● Exercise
Only one portion of the data is to be written out: from the line bearing "b.passThrough = clamped" through the line bearing "n, t.lane n". Write it exactly as it appears.

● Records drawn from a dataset
/-- R1, R32, R40, R57, R80, R96, R118, R138, R168, R171, R172, R197 to R199: IDENT carries the straps as sampled with what they gave, and the
cause of the last restart; STATUS carries the flags and every field of every summary as it stands, its own slot among those listed, and
clears nothing; RESTART is answered OK and restarts nothing before its reply has left. That a frame which has begun to leave counts
among the frames in the queue, and that the journal summary shows sequence 1 beside the current epoch once the last sequence has been
given, is the model's choice (log entries 71 and 36). -/
def Obligations.PartIsIdentified : Prop :=
  let rated (s : State) (rate : Nat) : Prop :=
    (s.sps.straps.rate = 0 → rate = 115200) ∧ (s.sps.straps.rate = 1 → rate = 230400) ∧
      (s.sps.straps.rate = 2 → rate = 460800) ∧ (s.sps.straps.rate = 3 → rate = 921600)
  (∀ (s : State) (k : SlotNo) (tag : Nat), SlotFor s k →
    let i : Instr := .ident tag
    let fitted := if 1 ≤ s.sps.straps.lanes ∧ s.sps.straps.lanes ≤ 6 then s.sps.straps.lanes else 6
    ∃ rate, exec i s = .next (s.withHlc (s.hlc.answered i k (.ident s.sps.straps fitted rate s.sps.cause))) ∧
      rated s rate ∧ (Reply.ident s.sps.straps fitted rate s.sps.cause).fields.take 3 = leBytes 2 1606 ++ [66]) ∧
  (∀ (s : State) (k : SlotNo) (tag : Nat), SlotFor s k →
    (∃ r, exec (.status tag) s = .next (s.withHlc (s.hlc.answered (.status tag) k (.report r))) ∧
      r.flags = s.hlc.flags ∧
      (∀ n, let l := s.lane n
        r.lanes.get n =
          { state := l.state
            lamp := (match l.state with
              | .off | .idle => .off
              | .reading | .checking | .inquiring | .waiting => .amber
              | .granted | .passing => .green
              | .denied | .disabled | .fault => .red)
            beamStuck := l.beamStuck, readerSilent := l.readerSilent, disablePending := l.disablePending
            lastOffsets := l.lastOffsets }) ∧
      r.productsUsed = s.sps.products.toList.countP (fun e => e.kind != .unused) ∧
      r.members = s.ae.members.length ∧
      (∀ n, r.lanesHolding.get n = true ↔ ∃ m ∈ s.ae.members, ∃ p, m.holder = .lane n p) ∧
      r.store = { state := s.psc.state, mode := s.psc.mode, lookups := s.psc.lookups.length
                  postings := s.psc.postings.length, credits := s.psc.credits, uncertain := s.psc.uncertain
                  formatNo := s.psc.formatNo } ∧
      r.inquiry = { link := s.iqu.link, pending := s.iqu.pending.map (fun p => (p.number, p.lane))
                    waiting := s.iqu.waiting.length, lastEnded := s.iqu.lastEnded.map (·.1)
                    provisional := s.iqu.provisional.length } ∧
      r.seats = { source := s.sps.bank.source, window := s.sm.window.map (fun w => (w.number, w.seats, w.granted))
                  waiting := s.sm.waiting.map (·.lane), halt := s.sm.halt, lastPulse := s.sm.lastPulse } ∧
      (let scheduled := s.sps.schedule.closeSec - s.sps.schedule.openSec
       r.day = { clock := s.now, schedule := s.sps.schedule, state := s.du.sched, clockUnset := s.du.day == 0
                 hold := s.du.hold, halt := s.du.halt
                 stopped := s.du.halt.isSome || s.du.hold.isSome || s.du.backup.isSome
                 lost := s.du.lost, scheduled := scheduled, working := s.du.lost * 1000 / scheduled
                 logEntries := s.du.log.length, unsaved := s.du.log.countP (·.unsaved) }) ∧
      r.commit = s.ru.commit.map (·.pass) ∧ r.denyEntries = s.lsu.deny.length ∧
      r.journal = { records := s.jnl.records.length, credits := s.jnl.credits
                    head := s.jnl.records.head?.map (·.stamp), newest := s.jnl.records.getLast?.map (·.stamp)
                    epoch := s.sps.epoch, nextSeq := r.journal.nextSeq } ∧
      (s.jnl.nextSeq ≤ 4294967295 → r.journal.nextSeq = s.jnl.nextSeq) ∧
      (4294967295 < s.jnl.nextSeq → s.sps.epoch < 65535 → r.journal.nextSeq = 1) ∧
      r.link.slots.get k = (2, tag) ∧
      (∀ j, j ≠ k → r.link.slots.get j = (match s.hlc.slots.get j with
        | none => (0, 0)
        | some x => requestKindTag x.request)) ∧
      r.link.frames = s.hlc.queue.length ∧ r.link.errors = s.hlc.errors ∧ r.link.floor = s.hlc.floor ∧
      rated s r.link.rate ∧
      r.supply = { supply := s.sps.supply, cause := s.sps.cause, straps := s.sps.straps }) ∧
    exec (.restart tag) s = .next (s.withHlc (s.hlc.answered (.restart tag) k (.status .ok))))

/-- R195, R196: FLAGS_TAKE carries the flags as they stand, and every flag is clear after it; levels, owed marks and queued
notices stay. NOTICE_LEVELS with a class that names none of the fourteen is refused and changes nothing; otherwise the floor
is set, at most 8, and a listed class takes its later level, at most 7. -/
def Obligations.FlagsAndLevelsByRequest : Prop :=
  (∀ (s : State) (k : SlotNo) (tag : Nat), SlotFor s k →
    let i : Instr := .flagsTake tag
    ∃ t, exec i s = .next t ∧ (∀ c : EventClass, t.hlc.flags.getD c.code false = false) ∧
      t = s.withHlc { s.hlc.answered i k (.flags s.hlc.flags) with flags := t.hlc.flags }) ∧
  (∀ (s : State) (k : SlotNo) (tag floor : Nat) (pairs : List (Nat × Nat)), SlotFor s k →
    let i : Instr := .noticeLevels tag floor pairs
    ((∃ p ∈ pairs, 14 ≤ p.1) → exec i s = .next (s.withHlc (s.hlc.answered i k (.status .badField)))) ∧
    ((∀ p ∈ pairs, p.1 < 14) → ∃ levels : Vector Nat 14,
      exec i s = .next (s.withHlc { s.hlc.answered i k (.levels (min 8 floor) levels) with
        floor := min 8 floor, levels := levels }) ∧
      (∀ c : Fin 14, (∀ p ∈ pairs, p.1 ≠ c.val) → levels[c] = s.hlc.levels[c]) ∧
      (∀ (c : Fin 14) (before after : List (Nat × Nat)) (level : Nat), pairs = before ++ (c.val, level) :: after →
        (∀ p ∈ after, p.1 ≠ c.val) → levels[c] = min 7 level)))

/-! ### Settings, supply and restarts (chapters 2 and 11) -/

/-- R33, R34: PRODUCT_PUT validates every field of an entry before it changes anything. The kind UNUSED empties the entry;
another valid entry replaces the old one whole; anything else is BAD_FIELD. PRODUCT_GET answers with the entry. -/
def Obligations.ProductEntriesArePutAndRead : Prop :=
  (∀ (s : State) (k : SlotNo) (tag code : Nat) (e : RawProduct), SlotFor s k →
    let i : Instr := .productPut tag code e
    let put (x : ProductEntry) : State :=
      (s.withSps { s.sps with products := s.sps.products.setIfInBounds code x }).withHlc
        (s.hlc.answered i k (.product x))
    let spanOk := (e.kind = 1 ∧ 1 ≤ e.span ∧ e.span ≤ 30 ∧ e.entitled = 0) ∨
      (e.kind = 2 ∧ 1 ≤ e.span ∧ e.span ≤ 64 ∧ 1 ≤ e.entitled ∧ e.entitled ≤ e.span) ∨
      (e.kind = 3 ∧ 1 ≤ e.span ∧ e.span ≤ 400 ∧ e.entitled = 0)
    let valid := spanOk ∧ e.rideLimit ≤ 255 ∧ e.refundable ≤ 1 ∧ (e.kind = 3 → e.refundable = 0) ∧ e.past ≤ 1000 ∧
      e.fee ≤ 100000 ∧ e.unit ∈ [1, 2, 5, 10, 20, 50, 100] ∧ e.policy ≤ 1
    (63 < code ∨ (e.kind ≠ 0 ∧ ¬ valid) → exec i s = .next (s.withHlc (s.hlc.answered i k (.status .badField)))) ∧
    (code ≤ 63 → e.kind = 0 → exec i s = .next (put ProductEntry.unused)) ∧
    (code ≤ 63 → valid → ∃ x, exec i s = .next (put x) ∧ x.kind.code = e.kind ∧ x.span = e.span ∧
      x.entitled = e.entitled ∧ x.zoneMask = e.zoneMask ∧ x.rideLimit = e.rideLimit ∧
      boolCode x.refundable = e.refundable ∧ x.past = e.past ∧ x.fee = e.fee ∧ x.unit = e.unit ∧
      x.policy.code = e.policy)) ∧
  (∀ (s : State) (k : SlotNo) (tag code : Nat), SlotFor s k →
    let i : Instr := .productGet tag code
    (63 < code → exec i s = .next (s.withHlc (s.hlc.answered i k (.status .badField)))) ∧
    (∀ h : code < 64, exec i s = .next (s.withHlc (s.hlc.answered i k (.product s.sps.products[code])))))

/-- R209: BANK_CONFIG is validated whole; a marked setting out of a clamped range takes the nearer end, an unmarked one
stays, and the reply carries every setting. A changed sensor filter applies from the reply onward: a fall of ROTn or CHAIR still being
measured is measured again, one already accepted is not (R4, R97, R115). A change to TIMER ends a declared HALT with its STOP record
(R112); a change to PULSE arms halt detection in OPEN and LAST_CALL (R110). With the window source as it was, nothing else changes;
that this takes in a marked source with its old value, that the millisecond of the reply is a sample, and that the reply joins the
queue behind the notices of a STOP record, is the model's choice (log entries 20, 53 and 57). -/
def Obligations.BankSettingsAreSet : Prop :=
  ∀ (s : State) (k : SlotNo) (tag : Nat) (p : BankPatch), SlotFor s k →
    let i : Instr := .bankConfig tag p
    let old := s.sps.bank
    let within (o : Option Nat) (low high : Nat) : Prop := ∀ n, o = some n → low ≤ n ∧ n ≤ high
    let valid := within p.bankId 1 255 ∧ within p.zone 0 15 ∧ within p.seatCount 1 8 ∧ within p.source 0 1 ∧
      within p.filter 0 3 ∧ within p.threshold 0 1000 ∧ within p.lossStops 0 1
    let clamped (o : Option Nat) (before low high : Nat) : Nat := (o.map (fun n => max low (min high n))).getD before
    (¬ valid → exec i s = .next (s.withHlc (s.hlc.answered i k (.status .badField)))) ∧
    (valid → ∃ (b : BankSettings) (t : State), exec i s = .next t ∧
      let since := if p.filter.getD old.filter.code = old.filter.code then s.sps.filterSince else s.ms
      t.sps.bank = b ∧ t.sps.filterSince = since ∧
      (s.sm.halt = none ∨ s.jnl.nextSeq ≤ 4294967295 → t.sps = { s.sps with bank := b, filterSince := since }) ∧
      t.hlc.queue.getLast? = some (.reply k 6 tag (.bank b)) ∧
      b.bankId = p.bankId.getD old.bankId ∧ b.zone = p.zone.getD old.zone ∧
      b.seatCount = p.seatCount.getD old.seatCount ∧ b.source.code = p.source.getD old.source.code ∧
      b.timerPeriod = clamped p.timerPeriod old.timerPeriod 20 300 ∧
      b.haltDetect = clamped p.haltDetect old.haltDetect 5 120 ∧
      b.passThrough = clamped p.passThrough old.passThrough 3 20 ∧
      b.passingLimit = clamped p.passingLimit old.passingLimit 5 30 ∧
      b.denyDisplay = clamped p.denyDisplay old.denyDisplay 5 50 ∧
      b.waitLimit = clamped p.waitLimit old.waitLimit 10 120 ∧ b.lockout = clamped p.lockout old.lockout 0 900 ∧
      b.beamStuck = clamped p.beamStuck old.beamStuck 5 60 ∧ b.filter.code = p.filter.getD old.filter.code ∧
      b.inquiryTimeout = clamped p.inquiryTimeout old.inquiryTimeout 500 5000 ∧
      b.threshold = p.threshold.getD old.threshold ∧ boolCode b.lossStops = p.lossStops.getD (boolCode old.lossStops) ∧
      (b.filter = old.filter → t.lanes = s.lanes ∧ t.sm.chair = s.sm.chair) ∧
      (b.filter ≠ old.filter →
        let again (x : PulseInput) : PulseInput :=
          { x with low := if x.low ≤ s.ms then x.low else max x.fall s.ms + b.filter.period }
        t.sm.chair = again s.sm.chair ∧
          ∀ n, t.lane n = { s.lane n with rotation := again (s.lane n).rotation }) ∧
      (b.source = old.source → OnlyChanges [.sps, .lanes, .sm, .hlc] s t ∧ t.sm = { s.sm with chair := t.sm.chair }) ∧
      (old.source = .pulse → b.source = .timer → s.sm.halt = none → OnlyChanges [.sps, .lanes, .sm, .hlc] s t ∧
        t.sm = { s.sm with windowTimer := some (s.ms + b.timerPeriod * 100), reference := none, haltTimer := none
                           chair := t.sm.chair }) ∧
      (∀ start, old.source = .pulse → b.source = .timer → s.sm.halt = some start → s.du.halt = some start →
        t.sm.halt = none ∧ t.du.halt = none ∧ (recordFree s = true → s.jnl.nextSeq ≤ 4294967295 →
          t.jnl.records = s.jnl.records ++
            [{ stamp := s.nextStamp, time := s.now, body := .stop start s.now .halt }])) ∧
      (old.source = .timer → b.source = .pulse → OnlyChanges [.sps, .lanes, .sm, .hlc] s t ∧
        let arms := s.du.day ≠ 0 ∧ (s.du.sched = .isOpen ∨ s.du.sched = .lastCall) ∧ s.sm.halt = none
        t.sm = { s.sm with
          windowTimer := none, chair := t.sm.chair
          reference := if arms then some s.now else s.sm.reference
          haltTimer := if arms then some (s.ms + b.haltDetect * 1000) else s.sm.haltTimer }))

/-- R207, R208: SETTINGS_SAVE begins a full save of the working copy into the copy that is not the newer valid image, with
the next save count, and holds its slot. A write that reads back valid stands in its copy and is answered; the first bad
read repeats it; the second ends it as failed. That a full save which only waits counts as in progress, so that a second
SETTINGS_SAVE is BUSY, is the model's choice (log entry 64). -/
def Obligations.SettingsAreSaved : Prop :=
  (∀ (s : State) (k : SlotNo) (tag : Nat), SlotFor s k →
    let i : Instr := .settingsSave tag
    let content : SettingsContent :=
      { bank := s.sps.bank, schedule := s.sps.schedule, products := s.sps.products, epoch := s.sps.epoch }
    let write (copy : Copy) (count : Nat) : SettingsWrite :=
      { job := .full k content, copy := copy, repeated := false
        image := { layout := 1, saveCount := count, content := content, checkOk := true } }
    (fullSaving s = true → exec i s = .next (s.withHlc (s.hlc.answered i k (.status .busy)))) ∧
    (s.sps.writing = none → s.sps.queued = [] → ∃ (copy : Copy) (count : Nat),
      exec i s = .next ((s.withHlc (s.hlc.holding i k .saving)).withSps
        { s.sps with writing := some (write copy count) }) ∧
      (s.sps.newer = none → count = 1) ∧
      (∀ c, s.sps.newer = some c → copy ≠ c ∧
        ((s.sps.copy c).saveCount < 4294967295 → count = (s.sps.copy c).saveCount + 1)))) ∧
  (∀ (s : State) (w : SettingsWrite), mainOn s = true → s.sps.writing = some w → s.sps.queued = [] →
    let stored : SpsState := { s.sps with writing := none }.setCopy w.copy w.image
    let spoilt : SpsState := s.sps.setCopy w.copy { w.image with checkOk := false }
    (w.job = .epoch → exec (.settingsWriteDone true) s = .next (s.withSps stored)) ∧
    (∀ k c i p, w.job = .full k c → s.hlc.slots.get k = some { request := i, progress := p } →
      ∃ t, exec (.settingsWriteDone true) s = .next t ∧ OnlyChanges [.sps, .hlc] s t ∧ t.sps = stored ∧
        t.hlc.queue = s.hlc.queue ++
          [.reply k (requestKindTag i).1 (requestKindTag i).2 (.saved w.image.saveCount)]) ∧
    (w.repeated = false → exec (.settingsWriteDone false) s = .next (s.withSps { spoilt with
      writing := some { w with repeated := true } })) ∧
    (∀ k c i p, w.repeated = true → w.job = .full k c →
      s.hlc.slots.get k = some { request := i, progress := p } →
      ∃ t, exec (.settingsWriteDone false) s = .next t ∧ OnlyChanges [.sps, .hlc] s t ∧
        t.sps = { spoilt with writing := none } ∧ t.hlc.queue = s.hlc.queue ++
          [.reply k (requestKindTag i).1 (requestKindTag i).2 (.status .storeFault)]) ∧
    (w.repeated = true → w.job = .epoch → ∃ t, exec (.settingsWriteDone false) s = .next t ∧
      OnlyChanges [.sps, .hlc] s t ∧ t.sps = { spoilt with writing := none } ∧
      t.hlc.flags.getD EventClass.settingsLost.code false = true))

● Solution for this task
      b.passThrough = clamped p.passThrough old.passThrough 3 20 ∧
      b.passingLimit = clamped p.passingLimit old.passingLimit 5 30 ∧
      b.denyDisplay = clamped p.denyDisplay old.denyDisplay 5 50 ∧
      b.waitLimit = clamped p.waitLimit old.waitLimit 10 120 ∧ b.lockout = clamped p.lockout old.lockout 0 900 ∧
      b.beamStuck = clamped p.beamStuck old.beamStuck 5 60 ∧ b.filter.code = p.filter.getD old.filter.code ∧
      b.inquiryTimeout = clamped p.inquiryTimeout old.inquiryTimeout 500 5000 ∧
      b.threshold = p.threshold.getD old.threshold ∧ boolCode b.lossStops = p.lossStops.getD (boolCode old.lossStops) ∧
      (b.filter = old.filter → t.lanes = s.lanes ∧ t.sm.chair = s.sm.chair) ∧
      (b.filter ≠ old.filter →
        let again (x : PulseInput) : PulseInput :=
          { x with low := if x.low ≤ s.ms then x.low else max x.fall s.ms + b.filter.period }
        t.sm.chair = again s.sm.chair ∧
          ∀ n, t.lane n = { s.lane n with rotation := again (s.lane n).rotation }) ∧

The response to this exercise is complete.